→ **RECORDS SHOWN**
□ □ □ □ □
/-- Group numbers not more than 2^23 behind `n`: older ones would be mistaken for new after the numbers wrap. -/
def recent (n : Nat) (l : List Nat) : List Nat := l.filter fun e => decide ((n + 2 ^ 24 - e) % 2 ^ 24 < 2 ^ 23)

/-- Delivers every complete group from the awaited one on. -/
def deliverReady (key : Nat) : Nat → State → State
  | 0, s => s
  | fuel + 1, s =>
    let q := s.reseqOf key
    match q.next with
    | none => s
    | some n =>
      match q.groups.find? fun g => g.seq == n with
      | none => s
      | some g =>
        if !g.complete then s
        else
          let size := (g.cells.headD (dataCell 0 0 0 0 0 none [] 0)).size
          let (x, s1) := deliverCells (key / 8) (g.inOrder size) q.stream s
          let groups := q.groups.filter fun y => y.seq != n
          let owed := if g.parity then q.owed else n :: recent n q.owed
          deliverReady key fuel
            (s1.setReseq key { q with next := some ((n + 1) % 2 ^ 24), groups := groups, owed := owed, stream := x })

/-- A DATA or PARITY cell for this card (R279, R280). The first copy of a parity cell that finds its group complete is
discarded and not counted. -/
def resequence (c : Cell) (s : State) : State :=
  let key := c.src * 8 + c.cls
  let q := s.reseqOf key
  let next := q.next.getD c.seq
  let q1 := { q with next := some next }
  if 131072 ≤ s.reseqCells then raise (src 6 24) (s.add64 O.MeshReseqFull 0 0 1)
  else if q.lost.contains c.seq then s.add64 O.MeshReseqCounters c.src F.MeshReseqCounters_LateDiscards 1
  else
    let dup := s.add64 O.MeshReseqCounters c.src F.MeshReseqCounters_Duplicates 1
    if serialBefore 24 c.seq next then
      if c.kind = 2 ∧ q.owed.contains c.seq then s.setReseq key { q with owed := q.owed.filter (· != c.seq) } else dup
    else
      let g := (q1.groups.find? fun g => g.seq == c.seq).getD ⟨c.seq, [], s.time.ticks, false⟩
      let others := q1.groups.filter fun x => x.seq != c.seq
      if g.cells.any (fun x => x.index == c.index) then dup
      else if g.complete then
        if c.kind = 1 ∨ g.parity then dup else s.setReseq key { q1 with groups := others ++ [{ g with parity := true }] }
      else
        let g1 := { g with cells := c :: g.cells, parity := g.parity || c.kind == 2 }
        let (g2, s1) := match g1.rebuild with
          | some x => (x, s.add64 O.MeshReseqCounters c.src F.MeshReseqCounters_Reconstructed 1)
          | none => (g1, s)
        let groups := others ++ [g2]
        deliverReady key (groups.length + 1) (s1.setReseq key { q1 with groups := groups })

/-- RESEQ_TIMEOUT: the awaited group of a source and class has not completed within MeshReseqTimeout of its first cell, or
of the first cell of a later group: it is lost (R281). -/
def execReseqTimeout (source : Fin 16) (cls : Fin 8) (s : State) : Out :=
  let key := source.val * 8 + cls.val
  let q := s.reseqOf key
  let limit := nsTicks (max (s.sc O.MeshReseqTimeout) (s.sc O.MeshReseqTimeoutMin))
  match q.next, (q.groups.map (·.since)).min? with
  | some n, some since =>
    if s.time.ticks < since + limit then .next s
    else
      let s1 := raise (src 6 18) (s.add64 O.MeshReseqCounters source.val F.MeshReseqCounters_GroupsLost 1)
      let (x, s2) := match q.groups.find? fun g => g.seq == n with
        | some g => deliverCells source.val (g.inOrder ((g.cells.headD (dataCell 0 0 0 0 0 none [] 0)).size)) q.stream s1
        | none => gapStream source.val none q.stream s1
      let groups := q.groups.filter fun y => y.seq != n
      let q1 : Reseq :=
        { next := some ((n + 1) % 2 ^ 24), groups := groups, lost := n :: recent n q.lost, owed := q.owed, stream := x }
      .next (deliverReady key (groups.length + 1) (s2.setReseq key q1))
  | _, _ => .next s

/-! ### Held streams at their destination (R283) -/

abbrev HeldRx.start : HeldRx := ⟨none, [], [], RxStream.start⟩

def Blocks.heldRx (b : Blocks) (key : Nat) : HeldRx := Tbl.get HeldRx.start b.mesh.heldRx key

def State.setHeldRx (s : State) (key : Nat) (x : HeldRx) : State :=
  s.upMesh fun m => { m with heldRx := Tbl.put HeldRx.start key x m.heldRx }

/-- Delivers the waiting cells that are next in sequence. -/
def deliverHeld (key : Nat) : Nat → State → State
  | 0, s => s
  | fuel + 1, s =>
    let q := s.heldRx key
    match q.next with
    | none => s
    | some n =>
      match q.wait.find? fun e => e.1.seq == n with
      | none => s
      | some (c, _) =>
        let (x, s1) := feedStream (key / 8) c q.stream s
        let s2 := s1.add64 O.MeshHeldCounters (key / 8) F.MeshHeldCounters_Delivered 1
        deliverHeld key fuel
          (s2.setHeldRx key { q with next := some ((n + 1) % 2 ^ 24), wait := q.wait.filter fun e => e.1.seq != n, stream := x })

/-- A HELD cell for this card. Numbers skipped more than 2^23 ago are forgotten. -/
def heldArrives (c : Cell) (s : State) : State :=
  let key := c.src * 8 + c.cls
  let q := s.heldRx key
  let next := q.next.getD c.seq
  let dup := s.add64 O.MeshHeldCounters c.src F.MeshHeldCounters_Duplicates 1
  let q := { q with skipped := recent next q.skipped }
  if q.skipped.contains c.seq then s.setHeldRx key { q with skipped := q.skipped.filter fun e => e != c.seq }
  else if serialBefore 24 c.seq next ∨ q.wait.any (fun e => e.1.seq == c.seq) then dup
  else
    let q1 := { q with next := some next, wait := q.wait ++ [(c, s.time.ticks)] }
    deliverHeld key (q1.wait.length + 1) (s.setHeldRx key q1)

/-- The numbers from `n` up to and without `m`. -/
def seqSpan (n m : Nat) : List Nat := (List.range ((m + 2 ^ 24 - n) % 2 ^ 24)).map fun i => (n + i) % 2 ^ 24

/-- HELD_SEQUENCE_SKIP: a cell has waited 425 ns for an earlier number: the numbers missing before it are skipped. -/
def execHeldSequenceSkip (source : Fin 16) (cls : Fin 8) (s : State) : Out :=
  let key := source.val * 8 + cls.val
  let q := s.heldRx key
  let ripe := q.wait.filter fun e => decide (e.2 + nsTicks 425 ≤ s.time.ticks)
  match q.next with
  | none => .next s
  | some n =>
    match (ripe.map fun e => (e.1.seq + 2 ^ 24 - n) % 2 ^ 24).min? with
    | none => .next s
    | some k =>
      let m := (n + k) % 2 ^ 24
      let gone := (seqSpan n m).filter fun e => !q.wait.any fun x => x.1.seq == e
      let (x, s1) := gapStream source.val (some (256 * gone.length)) q.stream s
      let s2 := raiseN gone.length (src 6 25) (s1.add64 O.MeshHeldCounters source.val F.MeshHeldCounters_Skipped gone.length)
      let s3 := s2.setHeldRx key { q with next := some m, skipped := gone ++ q.skipped, stream := x }
      .next (deliverHeld key (q.wait.length + 1) s3)

/-! ### Received cells (R261, R277, R282) -/

/-- A cell of another pair, to be relayed: its queue has room for it and a group to its destination, or it is discarded. -/
def relayCell (c : Cell) (s : State) : State :=
  let l := Tbl.get [] s.mesh.relay c.dst
  if 4096 ≤ l.length ∨ groupsTo s.toBlocks s.groupTx c.dst = [] then
    raise (src 6 23) (s.add64 O.MeshRelayDrops 0 0 1)
  else setRelay c.dst (l ++ [c]) s

/-- The via copy of a held stream: at most 16 cells of a stream are held (R282). -/
def relayHeld (c : Cell) (s : State) : State :=
  let k := (c.src * 16 + c.dst) * 8 + c.cls
  let l := Tbl.get [] s.mesh.heldRelay k
  if 16 ≤ l.length then s.add64 O.MeshHeldCounters c.src F.MeshHeldCounters_Dropped 1
  else s.upMesh fun m => { m with heldRelay := Tbl.put [] k (l ++ [c]) m.heldRelay }

/-- What becomes of a good cell. -/
def placeCell (c : Cell) (s : State) : State :=
  if c.kind = 1 ∨ c.kind = 2 then
    if c.dst = s.card then resequence c s
    else if !c.relayed ∧ s.mesh.mode = 2 then relayCell c s
    else s
  else if c.kind = 3 then
    if c.dst = s.card then heldArrives c s
    else if c.via = s.card ∧ !c.relayed ∧ !pageDiffers s.toBlocks c.src then relayHeld c s
    else s
  else s

/-- DATA_CELL_RECEIVE: the bytes of one data-cell slot of a group in SYNC (R259, R261, R263, R277). -/
def execDataCellReceive (g : Fin 16) (slot : Fin 128) (bytes : Bytes) (s : State) : Out :=
  let r := s.group g.val
  if !s.groupRuns g.val ∨ r.align ≠ 2 ∨ r.mismatch then .next s
  else
    let s1 := s.add64 O.MeshGroupCounters g.val F.MeshGroupCounters_CellsReceived 1
    match readCell (slotOnWire slot.val bytes) with
    | none =>
      let s2 := s1.updGroup g.val fun r => { r with crcAt := some s1.window }
      .next (raiseDefect g.val 8 (s2.add64 O.MeshGroupCounters g.val F.MeshGroupCounters_CellCrcErrors 1))
    | some c => .next (noteRelays (placeCell c s1))

end Sys2Proof.Machine
end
□ □ □ □ □
→ **WORK REQUIRED**
From the entries above, return each line with the word "size" in it.

→ **ANSWER**
          let size := (g.cells.headD (dataCell 0 0 0 0 0 none [] 0)).size
          let (x, s1) := deliverCells (key / 8) (g.inOrder size) q.stream s
        | some g => deliverCells source.val (g.inOrder ((g.cells.headD (dataCell 0 0 0 0 0 none [] 0)).size)) q.stream s1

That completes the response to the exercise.